[Collected data]
•••
theorem fourierSum_congr {f g : Nat → K} (h : ∀ i < n, f i = g i) : fourierSum z n f k = fourierSum z n g k :=
  Finset.sum_congr rfl fun i hi => by rw [h i (Finset.mem_range.1 hi)]

/-- The even-odd recursion. -/
theorem fourierSum_two_mul (z : K) (n : Nat) :
    fourierSum z (2 * n) f k =
      fourierSum (z ^ 2) n (fun i => f (2 * i)) k + fourierSum (z ^ 2) n (fun i => f (2 * i + 1)) k * z ^ k := by
  simp only [fourierSum, sum_range_two_mul, Finset.sum_mul]
  congr 1 <;> refine Finset.sum_congr rfl fun i _ => ?_ <;> ring

/-- At the powers of an `n`-th root of 1 the Fourier sums have period `n`. -/
theorem fourierSum_add_period (h : z ^ n = 1) (m : Nat) : fourierSum z m f (n + k) = fourierSum z m f k := by
  refine Finset.sum_congr rfl fun i _ => ?_
  rw [mul_add, pow_add, mul_comm i n, pow_mul z n, h, one_pow, one_mul]

/-- In the second half of the period the odd terms count negative. -/
theorem fourierSum_two_mul_second_half (h : z ^ n = -1) :
    fourierSum z (2 * n) f (n + k) =
      fourierSum (z ^ 2) n (fun i => f (2 * i)) k - fourierSum (z ^ 2) n (fun i => f (2 * i + 1)) k * z ^ k := by
  have period : (z ^ 2) ^ n = 1 := by rw [pow_right_comm, h, neg_one_sq]
  rw [fourierSum_two_mul, fourierSum_add_period _ _ period, fourierSum_add_period _ _ period, pow_add, h]
  ring

end FourierSum

/-! One stage, block by block: block `b` of `2^(s+1)` words is made of the blocks `2 b` and `2 b + 1` of `2^s` words -/

section Stage

variable {p d s b j : Nat} (rom : Nat → Nat) (dir : Dir) (c : List Nat)

theorem cast_bflyMap_fst (u v w : Nat) : ((bflyMap u v w p).1 : ZMod p) = u + v * w := by
  rw [bflyMap_fst, ZMod.natCast_mod, Nat.cast_add, Nat.cast_mul]

theorem cast_bflyMap_snd (u v w : Nat) (hp : 0 < p) : ((bflyMap u v w p).2 : ZMod p) = u - v * w := by
  rw [← Int.cast_natCast, bflyMap_snd u v w hp, ZMod.intCast_mod, Int.cast_sub, Int.cast_mul, Int.cast_natCast,
    Int.cast_natCast, Int.cast_natCast]

/-- The butterfly `j` of block `b` in stage `s + 1` of a network of `d + s + 1` stages. -/
def stageButterfly (p d s b j : Nat) : Nat × Nat :=
  bflyMap (c.getD (2 * b * 2 ^ s + j) 0) (c.getD ((2 * b + 1) * 2 ^ s + j) 0)
    (rom (twiddleIndex dir (2 ^ (d + s + 1)) (2 * j * 2 ^ d))) p

theorem nttStage_getD {r : Nat} (hb : b < 2 ^ d) (hr : r < 2 ^ (s + 1)) :
    (nttStage rom dir (2 ^ (d + s + 1)) p (s + 1) c).getD (b * 2 ^ (s + 1) + r) 0 =
      if r < 2 ^ s then (stageButterfly rom dir c p d s b (r % 2 ^ s)).1
      else (stageButterfly rom dir c p d s b (r % 2 ^ s)).2 := by
  have pos : 0 < 2 ^ (s + 1) := Nat.two_pow_pos _
  have split : 2 ^ (d + s + 1) = 2 ^ d * 2 ^ (s + 1) := by rw [Nat.add_assoc, pow_add]
  have inside : b * 2 ^ (s + 1) + r < 2 ^ (d + s + 1) := by
    have := Nat.mul_le_mul_right (2 ^ (s + 1)) (Nat.succ_le_of_lt hb)
    rw [Nat.succ_mul] at this
    omega
  have block : (b * 2 ^ (s + 1) + r) / 2 ^ (s + 1) = b := by
    rw [Nat.add_comm, Nat.add_mul_div_right _ _ pos, Nat.div_eq_of_lt hr, Nat.zero_add]
  have offset : (b * 2 ^ (s + 1) + r) % 2 ^ (s + 1) = r := by rw [Nat.mul_add_mod', Nat.mod_eq_of_lt hr]
  have half : 2 ^ (s + 1) / 2 = 2 ^ s := by rw [pow_succ, Nat.mul_div_cancel _ two_pos]
  have stride : 2 ^ (d + s + 1) / 2 ^ (s + 1) = 2 ^ d := by rw [split, Nat.mul_div_cancel _ pos]
  have upper : b * 2 ^ (s + 1) = 2 * b * 2 ^ s := by rw [pow_succ]; ring
  have lower (j : Nat) : 2 * b * 2 ^ s + j + 2 ^ s = (2 * b + 1) * 2 ^ s + j := by ring
  rw [nttStage, List.getD_eq_getElem _ _ (by simpa using inside), List.getElem_map, List.getElem_range]
  simp only [block, offset, half, stride]
  simp only [upper, lower, stageButterfly]

end Stage

/-! The invariant of the network, and what it says after the last stage -/

/-- The twiddles the network reads in one direction are the powers of `z` (R165). -/
def ReadsPowers {p : Nat} (rom : Nat → Nat) (dir : Dir) (n : Nat) (z : ZMod p) : Prop :=
  ∀ e < n, (rom (twiddleIndex dir n e) : ZMod p) = z ^ e

/-- Every block of `2^s` words of `c` holds the Fourier sums of every `2^d`-th term of `f`, from the reversed block
number on. -/
def BlocksTransformed {p : Nat} (z : ZMod p) (f : Nat → ZMod p) (d s : Nat) (c : List Nat) : Prop :=
  ∀ b < 2 ^ d, ∀ r < 2 ^ s,
    (c.getD (b * 2 ^ s + r) 0 : ZMod p) = fourierSum (z ^ (2 * 2 ^ d)) (2 ^ s) (fun i => f (brev d b + 2 ^ d * i)) r

section Network

variable {p : Nat} {rom : Nat → Nat} {dir : Dir} {z : ZMod p} {f : Nat → ZMod p} {c : List Nat}

/-- After the permutation every block is one word, the one with the reversed index. -/
theorem permuteWords_blocks (l : Nat) (c : List Nat) :
    BlocksTransformed z (fun i => (c.getD i 0 : ZMod p)) l 0 (permuteWords l c) := by
  intro b hb r hr
  obtain rfl : r = 0 := by simpa using hr
  rw [pow_zero, mul_one, add_zero, permuteWords_getD c hb]
  simp [fourierSum]

/-- A butterfly adds and subtracts the odd terms of its block's Fourier sums. -/
theorem cast_stageButterfly {d s b j : Nat} (hp : 0 < p) (twiddles : ReadsPowers rom dir (2 ^ (d + s + 1)) z)
    (hc : BlocksTransformed z f (d + 1) s c) (hb : b < 2 ^ d) (hj : j < 2 ^ s) :
    let y := z ^ (2 * 2 ^ d)
    let evens := fourierSum (y ^ 2) (2 ^ s) (fun i => f (brev d b + 2 ^ d * (2 * i))) j
    let odds := fourierSum (y ^ 2) (2 ^ s) (fun i => f (brev d b + 2 ^ d * (2 * i + 1))) j
    ((stageButterfly rom dir c p d s b j).1 : ZMod p) = evens + odds * y ^ j ∧
    ((stageButterfly rom dir c p d s b j).2 : ZMod p) = evens - odds * y ^ j := by
  have upperTerm (i : Nat) : brev d b + 2 ^ d * (2 * i) = brev (d + 1) (2 * b) + 2 ^ (d + 1) * i := by
    rw [brev_two_mul]
    ring
  have lowerTerm (i : Nat) : brev d b + 2 ^ d * (2 * i + 1) = brev (d + 1) (2 * b + 1) + 2 ^ (d + 1) * i := by
    rw [brev_two_mul_add_one]
    ring
  have square : (z ^ (2 * 2 ^ d)) ^ 2 = z ^ (2 * 2 ^ (d + 1)) := by ring
  have exponent : 2 * j * 2 ^ d < 2 ^ (d + s + 1) :=
    calc 2 * j * 2 ^ d = 2 ^ (d + 1) * j := by ring
      _ < 2 ^ (d + 1) * 2 ^ s := Nat.mul_lt_mul_of_pos_left hj (Nat.two_pow_pos (d + 1))
      _ = 2 ^ (d + s + 1) := by ring
  have twiddle : z ^ (2 * j * 2 ^ d) = (z ^ (2 * 2 ^ d)) ^ j := by ring
  have upper := hc (2 * b) (by omega) j hj
  have lower := hc (2 * b + 1) (by omega) j hj
  simp only [upperTerm, lowerTerm, square, stageButterfly, cast_bflyMap_fst, cast_bflyMap_snd _ _ _ hp, upper, lower,
    twiddles _ exponent, twiddle, and_self]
•••
▶ [TASK PROMPT]: Retype exactly the lines above, from the one with "Dir) (c : List Nat)" through the one with "rw [bflyMap_fst, ZMod.natCast_mod, Nat.cast_add, Nat.cast_mul]", inclusive.

▶ [ANSWER TO THIS TASK]:
variable {p d s b j : Nat} (rom : Nat → Nat) (dir : Dir) (c : List Nat)

theorem cast_bflyMap_fst (u v w : Nat) : ((bflyMap u v w p).1 : ZMod p) = u + v * w := by
  rw [bflyMap_fst, ZMod.natCast_mod, Nat.cast_add, Nat.cast_mul]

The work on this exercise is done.